=== Record extracts ===

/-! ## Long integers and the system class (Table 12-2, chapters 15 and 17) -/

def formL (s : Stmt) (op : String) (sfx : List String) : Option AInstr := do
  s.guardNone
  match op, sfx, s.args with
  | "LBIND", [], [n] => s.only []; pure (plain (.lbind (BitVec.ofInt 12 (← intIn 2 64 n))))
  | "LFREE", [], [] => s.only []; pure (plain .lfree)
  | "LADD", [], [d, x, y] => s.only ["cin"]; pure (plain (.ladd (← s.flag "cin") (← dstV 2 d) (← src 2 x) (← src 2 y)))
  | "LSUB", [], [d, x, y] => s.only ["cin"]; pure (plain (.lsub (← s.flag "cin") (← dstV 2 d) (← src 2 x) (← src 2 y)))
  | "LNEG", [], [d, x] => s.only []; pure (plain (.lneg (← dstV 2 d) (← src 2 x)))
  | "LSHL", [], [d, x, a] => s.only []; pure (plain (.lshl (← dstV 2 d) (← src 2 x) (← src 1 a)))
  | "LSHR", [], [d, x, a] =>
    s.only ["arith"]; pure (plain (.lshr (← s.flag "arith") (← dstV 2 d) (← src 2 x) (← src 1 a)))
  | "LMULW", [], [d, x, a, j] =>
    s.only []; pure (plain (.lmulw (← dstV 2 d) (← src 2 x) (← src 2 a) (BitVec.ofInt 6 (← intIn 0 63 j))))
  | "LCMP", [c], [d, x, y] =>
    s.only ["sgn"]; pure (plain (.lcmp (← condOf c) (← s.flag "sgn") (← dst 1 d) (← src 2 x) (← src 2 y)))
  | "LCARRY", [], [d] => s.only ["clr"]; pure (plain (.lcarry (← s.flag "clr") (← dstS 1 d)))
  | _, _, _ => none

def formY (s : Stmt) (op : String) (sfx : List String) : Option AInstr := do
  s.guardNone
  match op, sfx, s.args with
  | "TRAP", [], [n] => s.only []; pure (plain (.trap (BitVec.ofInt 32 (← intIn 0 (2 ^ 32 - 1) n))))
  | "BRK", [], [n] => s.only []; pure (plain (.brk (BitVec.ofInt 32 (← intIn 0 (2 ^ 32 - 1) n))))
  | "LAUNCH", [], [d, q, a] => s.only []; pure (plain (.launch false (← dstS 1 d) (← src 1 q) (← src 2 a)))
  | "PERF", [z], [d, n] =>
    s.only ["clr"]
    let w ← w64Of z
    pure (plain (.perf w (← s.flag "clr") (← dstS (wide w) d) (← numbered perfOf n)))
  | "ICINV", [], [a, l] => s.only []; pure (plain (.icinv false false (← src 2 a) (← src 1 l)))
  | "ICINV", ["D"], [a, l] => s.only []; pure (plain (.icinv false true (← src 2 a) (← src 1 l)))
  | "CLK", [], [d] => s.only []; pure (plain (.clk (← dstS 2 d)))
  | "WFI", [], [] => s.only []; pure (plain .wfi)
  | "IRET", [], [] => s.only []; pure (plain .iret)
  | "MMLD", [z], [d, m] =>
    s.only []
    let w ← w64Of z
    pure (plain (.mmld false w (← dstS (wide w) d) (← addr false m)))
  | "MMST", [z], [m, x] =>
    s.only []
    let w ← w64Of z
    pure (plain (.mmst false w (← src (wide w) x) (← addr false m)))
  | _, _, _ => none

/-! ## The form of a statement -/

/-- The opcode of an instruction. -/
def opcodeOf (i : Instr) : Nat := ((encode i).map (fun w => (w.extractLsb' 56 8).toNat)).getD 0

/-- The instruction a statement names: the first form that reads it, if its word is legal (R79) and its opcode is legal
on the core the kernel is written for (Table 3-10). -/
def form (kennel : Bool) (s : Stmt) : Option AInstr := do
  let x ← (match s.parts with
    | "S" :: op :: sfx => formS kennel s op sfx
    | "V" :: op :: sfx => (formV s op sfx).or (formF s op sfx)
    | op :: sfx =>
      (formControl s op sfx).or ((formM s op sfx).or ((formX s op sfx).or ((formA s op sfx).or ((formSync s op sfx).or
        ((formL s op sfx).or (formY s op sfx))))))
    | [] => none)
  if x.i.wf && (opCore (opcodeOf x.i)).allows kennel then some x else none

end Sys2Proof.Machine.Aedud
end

===

§ Assignment
Single out each line of the records above with the string "ofInt" in it, and copy it.

§ Exercise answer
  | "LBIND", [], [n] => s.only []; pure (plain (.lbind (BitVec.ofInt 12 (← intIn 2 64 n))))
    s.only []; pure (plain (.lmulw (← dstV 2 d) (← src 2 x) (← src 2 a) (BitVec.ofInt 6 (← intIn 0 63 j))))
  | "TRAP", [], [n] => s.only []; pure (plain (.trap (BitVec.ofInt 32 (← intIn 0 (2 ^ 32 - 1) n))))
  | "BRK", [], [n] => s.only []; pure (plain (.brk (BitVec.ofInt 32 (← intIn 0 (2 ^ 32 - 1) n))))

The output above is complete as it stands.